/-- A row that is not being loaded, or before row `n`, is no concern of the coder. -/
theorem State.Discards.of_lanes {thrown : Lane → Nat} {n : Nat} {f : Flight}
    (hl : ∀ k, t.lane k = (s.lane k).discards (thrown k)) (hc : t.coder = s.coder) (hg : ∀ r, f.givenUp n r = false) :
    s.Discards t thrown (f.givenUp n) (s.withdraws n f) where
  lane := hl
  write := by rw [hc, Option.filter_keeps]; simp [hg]
  beginWrite := by rw [hc, Option.filter_keeps]; simp [State.withdraws, hg]

/-- What one row being loaded has the lanes and the coder do. -/
theorem State.discardFlight_discards {f : Flight} (hc : f.cond = .assembling) :
    s.Discards (s.discardFlight f) (fun k => (s.placed k f.row).toNat) (fun r => decide (f.row = r))
      (fun r => decide (f.row = r) && !s.assembles f.row) := by
  cases ha : s.assembles f.row with
  | true =>
      obtain ⟨a, hw, hr⟩ := (s.assembles_iff f.row).1 ha
      rw [State.discardFlight_taken hc ha]
      refine ⟨fun k => ?_, ?_, ?_⟩
      · rw [State.lane_giveAll_discard, State.placed_of_assembles ha]; rfl
      · rw [hw, Option.filter_some, if_neg (by simp [hr])]; rfl
      · rw [Option.filter_keeps (by simp)]; rfl
  | false =>
      rw [State.discardFlight_waiting hc ha]
      refine ⟨fun k => ?_, ?_, ?_⟩
      · rw [State.placed_of_not_assembles ha]; exact (LaneCtl.discards_zero _).symm
      · refine (Option.filter_keeps fun a hw => ?_).symm
        have other : a.row ≠ f.row := fun hr => Bool.eq_false_iff.1 ha ((s.assembles_iff f.row).2 ⟨a, hw, hr⟩)
        simpa using other.symm
      · refine congrArg (Option.filter · s.coder.beginWrite) (funext fun b => ?_)
        simp [eq_comm]

/-- What one row given up has the lanes and the coder do. -/
theorem State.failRow_discards (s : State) (n : Nat) (f : Flight) :
    s.Discards (s.failRow n f) (fun k => (s.throws n f k).toNat) (f.givenUp n) (s.withdraws n f) := by
  rcases Nat.lt_or_ge f.row n with hn | hn
  · rw [State.failRow_below hn]
    exact .of_lanes (by simp [State.throws, Nat.not_le.2 hn]) rfl (Flight.givenUp_below hn)
  · cases hc : f.cond with
    | assembling =>
        have thrown (k : Lane) : s.throws n f k = s.placed k f.row := by simp [State.throws, hn, hc]
        have withdrawn : s.withdraws n f = fun r => decide (f.row = r) && !s.assembles f.row := by
          funext r
          rw [State.withdraws, Flight.givenUp_assembling hn hc]
        rw [State.failRow_uncommitted hn (.inl hc), Flight.givenUp_assembling hn hc, withdrawn]
        simpa only [thrown] using State.discardFlight_discards hc
    | loaded =>
        have thrown (k : Lane) : s.throws n f k = f.loaded.contains k := by simp [State.throws, hn, hc]
        rw [State.failRow_uncommitted hn (.inr hc), State.discardFlight_loaded hc]
        simp only [thrown]
        exact .of_lanes (State.lane_giveAll_discard _ _) rfl (Flight.givenUp_other (by simp [hc]) n)
    | committed =>
        have thrown (k : Lane) : s.throws n f k = (f.awaited.filter (fun l => s.heldAt l f.row)).contains k := by
          simp [State.throws, hn, hc]
        rw [State.failRow_committed hn hc]
        simp only [thrown]
        exact .of_lanes (State.lane_giveAll_discard _ _) rfl (Flight.givenUp_other (by simp [hc]) n)
    | discarding =>
        rw [State.failRow_discarding hc]
        exact .of_lanes (by simp [State.throws, hc]) rfl (Flight.givenUp_other (by simp [hc]) n)

theorem lanesMinus_filter (ls : List Lane) (p : Lane → Bool) :
    lanesMinus ls (ls.filter p) = ls.filter (fun l => !p l) :=
  List.filter_congr fun l hl => by simp [hl]

/-- What one row given up leaves in flight: of the rows before and behind it all. -/
theorem State.failRow_flights {n : Nat} {f : Flight} {pre rest : List Flight} (hf : s.writer.flights = pre ++ f :: rest)
    (hpre : ∀ g ∈ pre, g.row ≠ f.row) (hrest : ∀ g ∈ rest, g.row ≠ f.row) :
    (s.failRow n f).writer.flights = pre ++ (s.leaves n f).toList ++ rest := by
  rcases Nat.lt_or_ge f.row n with hn | hn
  · simp [State.failRow_below hn, State.leaves, hn, hf]
  · have hn' : ¬f.row < n := by omega
    have without (hc : f.cond = .assembling ∨ f.cond = .loaded) :
        (s.failRow n f).writer.flights = pre ++ rest := by
      rw [State.failRow_uncommitted hn hc, (State.discardFlight_beside hc).2, hf, List.filter_append,
        List.filter_cons_of_neg (by simp), List.filter_eq_self.2 (by simpa using hpre),
        List.filter_eq_self.2 (by simpa using hrest)]
    cases hc : f.cond with
    | assembling => simp [without (.inl hc), State.leaves, hn', hc]
    | loaded => simp [without (.inr hc), State.leaves, hn', hc]
    | discarding => simp [State.failRow_discarding hc, State.leaves, hc, hf]
    | committed =>
        rw [State.failRow_committed hn hc]
        simp [Writer.mapRow, hf, Flight.map_other_rows hpre, Flight.map_other_rows hrest, State.leaves, hn', hc,
          lanesMinus_filter]

/-! ## Every row in flight -/

theorem State.failRows_sameBesideRows (s : State) (n : Nat) (fs : List Flight) :
    s.SameBesideRows (s.failRows n fs) := by
  induction fs generalizing s with
  | nil => exact ⟨rfl, rfl, rfl, rfl⟩
  | cons f fs ih => exact (s.failRow_sameBesideRows n f).trans (ih _)

theorem Flight.givenUp_of_ne {f : Flight} {row : Nat} (h : row ≠ f.row) (n : Nat) : f.givenUp n row = false := by
  simp [Flight.givenUp, h.symm]

/-- One row given up changes nothing of what giving up another one does. -/
theorem State.failRow_other (s : State) (n : Nat) {f g : Flight} (h : g.row ≠ f.row) :
    (s.failRow n f).throws n g = s.throws n g ∧ (s.failRow n f).withdraws n g = s.withdraws n g ∧
      (s.failRow n f).leaves n g = s.leaves n g := by
  have given := s.failRow_discards n f
  have hf := Flight.givenUp_of_ne h n
  refine ⟨funext fun k => ?_, funext fun r => ?_, ?_⟩
  · simp only [State.throws, given.heldAt, given.placed hf]
  · simp only [State.withdraws, given.assembles hf]
  · simp only [State.leaves, given.heldAt]

/-- The rows are given up each for itself. -/
theorem State.failRows_discards (s : State) (n : Nat) {fs : List Flight} (h : (fs.map (·.row)).Nodup) :
    s.Discards (s.failRows n fs) (fun k => fs.countP (fun g => s.throws n g k))
      (fun r => fs.any (fun g => g.givenUp n r)) (fun r => fs.any (fun g => s.withdraws n g r)) := by
  induction fs generalizing s with
  | nil => exact ⟨fun k => by simp [State.failRows], by simp [State.failRows, Option.filter_keeps],
      by simp [State.failRows, Option.filter_keeps]⟩
  | cons f fs ih =>
      obtain ⟨hf, hfs⟩ := List.nodup_cons.1 h
      have other (g : Flight) (hg : g ∈ fs) :=
        s.failRow_other n (f := f) (g := g) fun e => hf (List.mem_map.2 ⟨g, hg, e⟩)
      have both := (s.failRow_discards n f).trans (ih (s.failRow n f) hfs)
      refine ⟨fun k => ?_, ?_, ?_⟩
      · rw [State.failRows, both.lane]
        have same : fs.countP (fun g => (s.failRow n f).throws n g k) = fs.countP (fun g => s.throws n g k) :=
          List.countP_congr fun g hg => by rw [(other g hg).1]
        rw [same, List.countP_cons, Nat.add_comm]
        cases s.throws n f k <;> rfl
      · rw [State.failRows, both.write]; rfl
      · rw [State.failRows, both.beginWrite]
        refine congrArg (Option.filter · s.coder.beginWrite) (funext fun b => ?_)
        have same : fs.any (fun g => (s.failRow n f).withdraws n g b.row) = fs.any (fun g => s.withdraws n g b.row) :=
          Bool.eq_iff_iff.2 (by
            simp only [List.any_eq_true]
            exact exists_congr fun g => and_congr_right fun hg => by rw [(other g hg).2.1])
        rw [same, List.any_cons]

/-- What is left of a row is of that row. -/
theorem State.leaves_rows (s : State) (n : Nat) (f : Flight) :
    ((s.leaves n f).toList.map (·.row)).Sublist [f.row] := by
  unfold State.leaves
  split
  · exact .refl _
  · split
    · exact .refl _
    · exact List.nil_sublist _
    · exact List.nil_sublist _
    · exact .refl _

/-- What is left in flight behind rows that are not given up. -/
theorem State.failRows_flights {n : Nat} {pre fs : List Flight} (hf : s.writer.flights = pre ++ fs)
    (h : ((pre ++ fs).map (·.row)).Nodup) :
    (s.failRows n fs).writer.flights = pre ++ fs.filterMap (s.leaves n) := by
  induction fs generalizing s pre with
  | nil => exact hf
  | cons f fs ih =>
      have h' := h
      rw [List.map_append, List.map_cons, List.nodup_append, List.nodup_cons] at h'
      obtain ⟨-, ⟨hrest, -⟩, apart⟩ := h'
      have behind (g : Flight) (hg : g ∈ fs) : g.row ≠ f.row := fun e => hrest (List.mem_map.2 ⟨g, hg, e⟩)
      have before (g : Flight) (hg : g ∈ pre) : g.row ≠ f.row :=
        apart _ (List.mem_map_of_mem hg) _ List.mem_cons_self
      have one := State.failRow_flights (n := n) hf before behind
      have same : fs.filterMap ((s.failRow n f).leaves n) = fs.filterMap (s.leaves n) :=
        List.filterMap_congr fun g hg => (s.failRow_other n (behind g hg)).2.2
      have nodup : ((pre ++ (s.leaves n f).toList ++ fs).map (·.row)).Nodup := by
        refine h.sublist ?_
        simp only [List.map_append, List.map_cons]
        exact ((List.Sublist.refl _).append (s.leaves_rows n f)).append (.refl _) |>.trans (by simp)
      rw [State.failRows, ih one nodup, same, List.append_assoc]
      cases hl : s.leaves n f <;> simp [hl]

/-- To discard rows not committed is to give them up, whatever their numbers (R105). -/
theorem State.discardAll_eq (s : State) {fs : List Flight} (h : ∀ f ∈ fs, f.cond = .assembling ∨ f.cond = .loaded) :
    s.discardAll fs = s.failRows 0 fs := by
  induction fs generalizing s with
  | nil => rfl
  | cons f fs ih =>
      obtain ⟨hf, hfs⟩ := List.forall_mem_cons.1 h
      rw [State.discardAll, State.failRows, State.failRow_uncommitted (Nat.zero_le _) hf, ih _ hfs]

theorem State.discardAll_flights (s : State) {fs : List Flight}
    (h : ∀ f ∈ fs, f.cond = .assembling ∨ f.cond = .loaded) :
    (s.discardAll fs).writer.flights = s.writer.flights.filter (fun g => fs.all (fun f => decide (g.row ≠ f.row))) := by
  induction fs generalizing s with
  | nil => simp [State.discardAll]
  | cons f fs ih =>
      obtain ⟨hf, hfs⟩ := List.forall_mem_cons.1 h
      rw [State.discardAll, ih _ hfs, (State.discardFlight_beside hf).2, List.filter_filter]
      simp only [List.all_cons, Bool.and_comm]

/-- Among rows of different numbers those of a kind are left out by their numbers. -/
theorem Flight.filter_rows {fs : List Flight} (h : (fs.map (·.row)).Nodup) (p : Flight → Bool) :
    fs.filter (fun g => (fs.filter p).all (fun f => decide (g.row ≠ f.row))) = fs.filter (fun g => !p g) := by
  refine List.filter_congr fun g hg => Bool.eq_iff_iff.2 ?_
  simp only [List.all_eq_true, List.mem_filter, decide_eq_true_eq, Bool.not_eq_true']
  refine ⟨fun hrow => Bool.eq_false_iff.2 fun hp => hrow g ⟨hg, hp⟩ rfl, fun hp f hf e => ?_⟩
  obtain ⟨hmem, hpf⟩ := hf
  rw [List.inj_on_of_nodup_map h hg hmem e, hpf] at hp
  cases hp

/-- The rows of one kind discarded: the others stay, and the rest of the row writer's context with them. -/
theorem State.discardAll_writer {p : Flight → Bool} (hnd : (s.writer.flights.map (·.row)).Nodup)
    (hp : ∀ f, p f = true → f.cond = .assembling ∨ f.cond = .loaded) :
    (s.discardAll (s.writer.flights.filter p)).writer =
      { s.writer with flights := s.writer.flights.filter (fun g => !p g) } := by
  have hfs : ∀ f ∈ s.writer.flights.filter p, f.cond = .assembling ∨ f.cond = .loaded :=
    fun f hf => hp f (List.mem_filter.1 hf).2
  have kept := (s.failRows_sameBesideRows 0 (s.writer.flights.filter p)).writer
  rw [← s.discardAll_eq hfs, s.discardAll_flights hfs, Flight.filter_rows hnd] at kept
  exact kept

/-! ## What the coder was told -/

theorem Flight.givenUp_iff (n : Nat) (f : Flight) (row : Nat) :
    f.givenUp n row = true ↔ n ≤ f.row ∧ f.cond = .assembling ∧ f.row = row := by
  simp [Flight.givenUp, Flight.isAssembling, and_assoc]

namespace State.Discards

variable {n : Nat} {fs : List Flight} {thrown : Lane → Nat} {wd : Nat → Bool}

theorem write_abandoned (d : s.Discards t thrown (fun r => fs.any (fun g => g.givenUp n r)) wd)
    (h : ∃ g ∈ fs, n ≤ g.row ∧ g.cond = .assembling ∧ ∃ a, s.coder.write = some a ∧ a.row = g.row) :
    t.coder.write = none := by
  obtain ⟨g, hg, hn, hc, a, ha, hr⟩ := h
  have given : fs.any (fun g => g.givenUp n a.row) = true :=
    List.any_eq_true.2 ⟨g, hg, (g.givenUp_iff n _).2 ⟨hn, hc, hr.symm⟩⟩
  rw [d.write, ha, Option.filter_some, given]
  rfl

theorem write_kept (d : s.Discards t thrown (fun r => fs.any (fun g => g.givenUp n r)) wd)
    (h : ¬∃ g ∈ fs, n ≤ g.row ∧ g.cond = .assembling ∧ ∃ a, s.coder.write = some a ∧ a.row = g.row) :
    t.coder.write = s.coder.write := by
  rw [d.write, Option.filter_keeps]
  intro a ha
  rw [Bool.not_eq_true', List.any_eq_false]
  intro g hg given
  obtain ⟨hn, hc, hr⟩ := (g.givenUp_iff n _).1 given
  exact h ⟨g, hg, hn, hc, a, ha, hr.symm⟩

theorem beginWrite_none {ab : Nat → Bool} (d : s.Discards t thrown ab wd) (h : s.coder.beginWrite = none) :
    t.coder.beginWrite = none := by
  rw [d.beginWrite, h]
  rfl

theorem beginWrite_withdrawn {ab : Nat → Bool} {b : RowBegin} (d : s.Discards t thrown ab wd)
    (h : s.coder.beginWrite = some b) (hw : wd b.row = true) : t.coder.beginWrite = none := by
  rw [d.beginWrite, h, Option.filter_some, hw]
  rfl

theorem beginWrite_kept {ab : Nat → Bool} {b : RowBegin} (d : s.Discards t thrown ab wd)
    (h : s.coder.beginWrite = some b) (hw : wd b.row = false) : t.coder.beginWrite = some b := by
  rw [d.beginWrite, h, Option.filter_some, hw]
  rfl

Exercise: Scan the entries above for the word "toNat". Report the lines that hold it.

Problem solution:
    s.Discards (s.discardFlight f) (fun k => (s.placed k f.row).toNat) (fun r => decide (f.row = r))
    s.Discards (s.failRow n f) (fun k => (s.throws n f k).toNat) (f.givenUp n) (s.withdraws n f) := by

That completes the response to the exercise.